For efficiency, the cache is divided into LRU (Least recently used) sets (groups) such that all objects in a given group share the same integer value of log2(s / p). In the current distributor node implementation, the unit used for s (object size) is KB (kilobytes). This means that if we have 24 LRU groups and assume p = 1 (popularity = 1) for all objects, first LRU group will contain objects of size 1 - 2 KB, second one 2 - 4 KB etc. up until 24-th group with objects of size 8 - 16 GB (or 2^23 KB - 2^24 KB).

When the object is being requested, we're incrementing its p and checking the current value of log2(s / p). Then we're calling SetA.delete(object) + SetB.add(object) (either moving the item to a different LRU set based on current log2(s / p), in which case SetA !== SetB, or just moving the item to the "top" of the current set, in which case SetA === SetB). All of those operations are very quick and don't require any costly iterations.

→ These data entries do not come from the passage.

-- ==== Sys2Proof/Machine/Num.lean ====
section
/-! DEFINITION. Numbers: exact values, the stored formats of R31, rounding (R43 to R45), conversion and block scales (R37, R38,
R48, R50), FP32 arithmetic (R49) and the random bits of R46 and R47. -/
namespace Sys2Proof.Machine

/-- A decoded number: NaN, an infinity, or plus or minus `m` times 2 to the `e`, exact. -/
inductive Val where
  | nan
  | inf (neg : Bool)
  | fin (neg : Bool) (m : Nat) (e : Int)
deriving DecidableEq, Repr

/-- Rounding of a conversion: to nearest even (R43), or stochastic with its 16 random bits (R45). -/
inductive Rnd where
  | rne
  | sr (r : Nat)
deriving DecidableEq, Repr

/-- Shape of a floating-point element (R31): mantissa bits, bias, magnitude code of the largest finite value, code of infinity,
canonical NaN (R34), weight of the sign bit (0 where the format is unsigned). -/
structure FFmt where
  p : Nat
  bias : Int
  maxCode : Nat
  infCode : Option Nat
  nanCode : Nat
  sign : Nat
deriving DecidableEq, Repr

def FFmt.f32 : FFmt := ⟨23, 127, 0x7F7FFFFF, some 0x7F800000, 0x7FC00000, 2 ^ 31⟩
def FFmt.bf16 : FFmt := ⟨7, 127, 0x7F7F, some 0x7F80, 0x7FC0, 2 ^ 15⟩
def FFmt.f16 : FFmt := ⟨10, 15, 0x7BFF, some 0x7C00, 0x7E00, 2 ^ 15⟩
def FFmt.e4m3 : FFmt := ⟨3, 7, 0x7E, none, 0x7F, 2 ^ 7⟩
def FFmt.e5m2 : FFmt := ⟨2, 15, 0x7B, some 0x7C, 0x7E, 2 ^ 7⟩
def FFmt.e3m2 : FFmt := ⟨2, 3, 0x1F, none, 0x1F, 2 ^ 5⟩
def FFmt.e2m3 : FFmt := ⟨3, 1, 0x1F, none, 0x1F, 2 ^ 5⟩
def FFmt.e2m1 : FFmt := ⟨1, 1, 0x7, none, 0x7, 2 ^ 3⟩
def FFmt.uf8 : FFmt := ⟨3, 15, 0xFE, none, 0xFF, 0⟩

/-- Element encodings: floating point, or a two's complement integer of `w` bits. -/
inductive Enc where
  | flt (f : FFmt)
  | int (w : Nat)
deriving DecidableEq, Repr

/-- The element encoding of a format code of R31 (FP32 for the reserved code, which no descriptor that passes R127 names). -/
def fmtEnc (c : Nat) : Enc :=
  match c with
  | 0 => .flt .f32
  | 1 => .flt .bf16
  | 2 => .flt .f16
  | 3 | 5 => .flt .e4m3
  | 4 | 6 => .flt .e5m2
  | 7 => .flt .e3m2
  | 8 => .flt .e2m3
  | 9 => .flt .e2m1
  | 0xA => .int 8
  | 0xB => .int 8
  | 0xC => .int 4
  | 0xD => .int 32
  | 0xE => .flt .uf8
  | _ => .flt .f32

/-- Bits an element takes (R35). -/
def fmtBits (c : Nat) : Nat :=
  match c with
  | 0 | 0xD => 32
  | 1 | 2 => 16
  | 7 | 8 => 6
  | 9 | 0xC => 4
  | _ => 8

/-- Whether a format has block scales (R31, R32). -/
def fmtBlocked (c : Nat) : Bool := (5 ≤ c && c ≤ 0xA) || c == 0xE

/-- emax of R31. -/
def fmtEmax (c : Nat) : Int :=
  match c with
  | 0 | 1 => 127
  | 2 | 4 | 6 => 15
  | 3 | 5 => 8
  | 7 => 4
  | 8 | 9 => 2
  | 0xE => 16
  | _ => 0

/-- floor(log2 |x|) of a nonzero finite value. -/
def flog2 (m : Nat) (e : Int) : Int := (Nat.log2 m : Int) + e

/-- `m` times 2 to the `e`, in units of 2 to the `l`, rounded (R43, R45). -/
def roundAt (r : Rnd) (m : Nat) (e l : Int) : Nat :=
  if l ≤ e then m * 2 ^ (e - l).toNat
  else
    let k := (l - e).toNat
    let q := m / 2 ^ k
    let rem := m % 2 ^ k
    match r with
    | .rne => if 2 * rem < 2 ^ k then q else if 2 * rem > 2 ^ k then q + 1 else q + q % 2
    | .sr n => if rem * 2 ^ 16 / 2 ^ k + n ≥ 2 ^ 16 then q + 1 else q

/-- The magnitude code to which a nonzero finite magnitude rounds, the exponent range taken as unbounded above (R38, R48). -/
def magCode (f : FFmt) (r : Rnd) (m : Nat) (e : Int) : Nat :=
  let l := max (flog2 m e) (1 - f.bias) - f.p
  (l - (1 - f.bias - f.p)).toNat * 2 ^ f.p + roundAt r m e l

/-- Decodes an element of a floating-point encoding. -/
def decFlt (f : FFmt) (code : Nat) : Val :=
  let neg := f.sign != 0 && code / f.sign % 2 == 1
  let mag := if f.sign = 0 then code else code % f.sign
  if some mag = f.infCode then .inf neg
  else if mag > f.maxCode then .nan
  else
    let x := mag / 2 ^ f.p
    let t := mag % 2 ^ f.p
    if x = 0 then .fin neg t (1 - f.bias - f.p) else .fin neg (2 ^ f.p + t) (x - f.bias - f.p)

/-- An exact integer. -/
def Val.ofInt (i : Int) : Val := .fin (decide (i < 0)) i.natAbs 0

/-- Decodes an element code of format `c`; MXINT8 counts in units of 2 to the −6 (R31). -/
def decElem (c code : Nat) : Val :=
  match fmtEnc c with
  | .flt f => decFlt f code
  | .int w =>
    let v := sext w code
    if c = 0xA then .fin (decide (v < 0)) v.natAbs (-6) else .ofInt v

/-- A value times 2 to the `k`, exact. -/
def Val.scale (v : Val) (k : Int) : Val :=
  match v with
  | .fin s m e => .fin s m (e + k)
  | x => x

/-- A block scale applied (R32). -/
def withScale (sc : Nat) (v : Val) : Val := if sc = 0xFF then .nan else v.scale ((sc : Int) - 127)

def Val.isNan : Val → Bool
  | .nan => true
  | _ => false

def Val.isInf : Val → Bool
  | .inf _ => true
  | _ => false

def Val.isZero : Val → Bool
  | .fin _ 0 _ => true
  | _ => false

def Val.negative : Val → Bool
  | .fin n _ _ => n
  | .inf n => n
  | .nan => false

/-- FP32 encoding of a value: round to nearest even, overflow to infinity (R49). A value above the largest finite one by less than half an ulp
rounds to that one, also where R61 says infinity (DEDUCED, log entry 121). -/
def toF32 (v : Val) : F32 :=
  match v with
  | .nan => 0x7FC00000
  | .inf n => if n then 0xFF800000 else 0x7F800000
  | .fin n m e =>
    let c := if m = 0 then 0 else min (magCode .f32 .rne m e) 0x7F800000
    BitVec.ofNat 32 (c + if n then 2 ^ 31 else 0)

def ofF32 (x : F32) : Val := decFlt .f32 x.toNat

def f32Nan : F32 := 0x7FC00000
def f32Zero : F32 := 0
def f32One : F32 := 0x3F800000

/-! ## Exact arithmetic, then one rounding (R49) -/

def Val.neg : Val → Val
  | .nan => .nan
  | .inf n => .inf !n
  | .fin n m e => .fin (!n) m e

def Val.abs : Val → Val
  | .nan => .nan
  | .inf _ => .inf false
  | .fin _ m e => .fin false m e

/-- Signed mantissa of a finite value in units of 2 to the `l`, for `l` at most its exponent. -/
def mant (n : Bool) (m : Nat) (e l : Int) : Int :=
  let x : Int := (m * 2 ^ (e - l).toNat : Nat)
  if n then -x else x

/-- Exact sum; a zero sum of opposite signs is +0 (IEEE 754 under round to nearest). -/
def Val.add (a b : Val) : Val :=
  match a, b with
  | .nan, _ => .nan
  | _, .nan => .nan
  | .inf x, .inf y => if x = y then .inf x else .nan
  | .inf x, _ => .inf x
  | _, .inf y => .inf y
  | .fin n m e, .fin n' m' e' =>
    let l := min e e'
    let s := mant n m e l + mant n' m' e' l
    if s = 0 then .fin (n && n') 0 l else .fin (decide (s < 0)) s.natAbs l

def Val.mul (a b : Val) : Val :=
  match a, b with
  | .nan, _ => .nan
  | _, .nan => .nan
  | .inf x, .inf y => .inf (xor x y)
  | .inf x, .fin n m _ => if m = 0 then .nan else .inf (xor x n)
  | .fin n m _, .inf y => if m = 0 then .nan else .inf (xor n y)
  | .fin n m e, .fin n' m' e' => .fin (xor n n') (m * m') (e + e')

/-- Quotient, exact to a sticky bit below 60 bits (correctly rounded by `toF32`). -/
def Val.div (a b : Val) : Val :=
  match a, b with
  | .nan, _ => .nan
  | _, .nan => .nan
  | .inf _, .inf _ => .nan
  | .inf x, .fin n _ _ => .inf (xor x n)
  | .fin n _ _, .inf y => .fin (xor n y) 0 0
  | .fin n m e, .fin n' m' e' =>
    if m' = 0 then (if m = 0 then .nan else .inf (xor n n'))
    else if m = 0 then .fin (xor n n') 0 0
    else
      let num := m * 2 ^ 90
      .fin (xor n n') (2 * (num / m') + if num % m' = 0 then 0 else 1) (e - e' - 91)

/-- Integer square root by `k + 1` binary digits. -/
def isqrtAux (n : Nat) : Nat → Nat → Nat
  | 0, r => if (r + 1) * (r + 1) ≤ n then r + 1 else r
  | k + 1, r => isqrtAux n k (if (r + 2 ^ (k + 1)) * (r + 2 ^ (k + 1)) ≤ n then r + 2 ^ (k + 1) else r)

def isqrt (n : Nat) : Nat := isqrtAux n 70 0

/-- Square root, exact to a sticky bit. -/
def Val.sqrt (a : Val) : Val :=
  match a with
  | .nan => .nan
  | .inf n => if n then .nan else .inf false
  | .fin n m e =>
    if m = 0 then .fin n 0 e
    else if n then .nan
    else
      let odd := decide (e % 2 ≠ 0)
      let m' := (if odd then 2 * m else m) * 2 ^ 60
      let e' := (if odd then e - 1 else e) - 60
      let q := isqrt m'
      .fin false (2 * q + if q * q = m' then 0 else 1) (e' / 2 - 1)

/-- −1, 0, 1 as `a` is below, equal to or above `b`; `none` with a NaN. -0 equals +0. -/
def Val.cmp (a b : Val) : Option Int :=
  match a, b with
  | .nan, _ => none
  | _, .nan => none
  | .inf x, .inf y => some (if x = y then 0 else if x then -1 else 1)
  | .inf x, _ => some (if x then -1 else 1)
  | _, .inf y => some (if y then 1 else -1)
  | .fin n m e, .fin n' m' e' =>
    let l := min e e'
    let s := mant n m e l - mant n' m' e' l
    some (if s < 0 then -1 else if s = 0 then 0 else 1)

/-- Largest of two, NaN propagating, +0 above -0 (log entry 14). -/
def Val.max (a b : Val) : Val :=
  match a.cmp b with
  | none => .nan
  | some c => if c > 0 then a else if c < 0 then b else if a.negative then b else a

/-- Smallest of two, NaN propagating, -0 below +0 (log entry 14). -/
def Val.min (a b : Val) : Val :=
  match a.cmp b with
  | none => .nan
  | some c => if c < 0 then a else if c > 0 then b else if a.negative then a else b

def f32Add (a b : F32) : F32 := toF32 ((ofF32 a).add (ofF32 b))
def f32Sub (a b : F32) : F32 := toF32 ((ofF32 a).add (ofF32 b).neg)
def f32Mul (a b : F32) : F32 := toF32 ((ofF32 a).mul (ofF32 b))
def f32Fma (a b c : F32) : F32 := toF32 (((ofF32 a).mul (ofF32 b)).add (ofF32 c))
def f32Div (a b : F32) : F32 := toF32 ((ofF32 a).div (ofF32 b))
def f32Sqrt (a : F32) : F32 := toF32 (ofF32 a).sqrt
def f32Max (a b : F32) : F32 := toF32 ((ofF32 a).max (ofF32 b))
def f32Min (a b : F32) : F32 := toF32 ((ofF32 a).min (ofF32 b))
def f32Cmp (a b : F32) : Option Int := (ofF32 a).cmp (ofF32 b)
def f32Abs (a : F32) : F32 := toF32 (ofF32 a).abs
def f32Neg (a : F32) : F32 := toF32 (ofF32 a).neg
def f32IsNan (a : F32) : Bool := (ofF32 a).isNan
def f32IsInf (a : F32) : Bool := (ofF32 a).isInf
def f32OfInt (i : Int) : F32 := toF32 (.ofInt i)

/-- FP32 rounded once to BF16, as an FP32 value; overflow to infinity (R81, R49). -/
def bf16Round (r : Rnd) (x : F32) : F32 :=
  match ofF32 x with
  | .fin n m e =>
    if m = 0 then x
    else BitVec.ofNat 32 (min (magCode .bf16 r m e) 0x7F80 * 2 ^ 16 + if n then 2 ^ 31 else 0)
  | v => toF32 v

/-! ## Conversion into a stored format -/

/-- The numeric events of R51. -/
structure Ev where
  nan : Nat := 0
  inf : Nat := 0
  sat : Nat := 0
  nanScale : Nat := 0
  negUf8 : Nat := 0
deriving DecidableEq, Repr

def Ev.add (a b : Ev) : Ev := ⟨a.nan + b.nan, a.inf + b.inf, a.sat + b.sat, a.nanScale + b.nanScale, a.negUf8 + b.negUf8⟩

/-- Nearest or stochastic integer of a finite value's magnitude in units of 2 to the `l`. -/
def intMag (r : Rnd) (m : Nat) (e l : Int) : Nat := roundAt r m e l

In order to find the best eviction candidate, we're taking the "bottom" item from each LRU set and then choose an element with lowest t * s / p (which is also a low-cost operation, considering we need only ~24 LRU groups)

Cache cleanup

No-longer-distributed data objects are dropped from the cache periodically every intervals.cacheCleanup seconds. During this time the distributor node will fetch all its current on-chain obligations using the query node and drop any objects that are part of the cache but not part of the obligations from both the cache state and filesystem.

Logging

The distributor node supports detailed logging with winston library. NPM log levels are used to specify the log priority.

The logs can be directed to some of the 3 available outputs, depending on the logs configuration settings:

Query node integration

Because the distributor node is making requests to a query node:

In order to achieve the best perfomance it is recommended to either run the query-node processor and graphql server on the same machine the distributor node will be running on, or use a query node endpoint that can be accessed with a minimal latency.

Taking the docker-compose.yml example, the services that could be run on the same machine may include:

  • db
  • processor
  • graphql-server
  • distributor-node

The INDEXER_ENDPOINT_URL can be point to a completely external indexer endpoint, as the latency between processor and indexer is less of an issue in this case.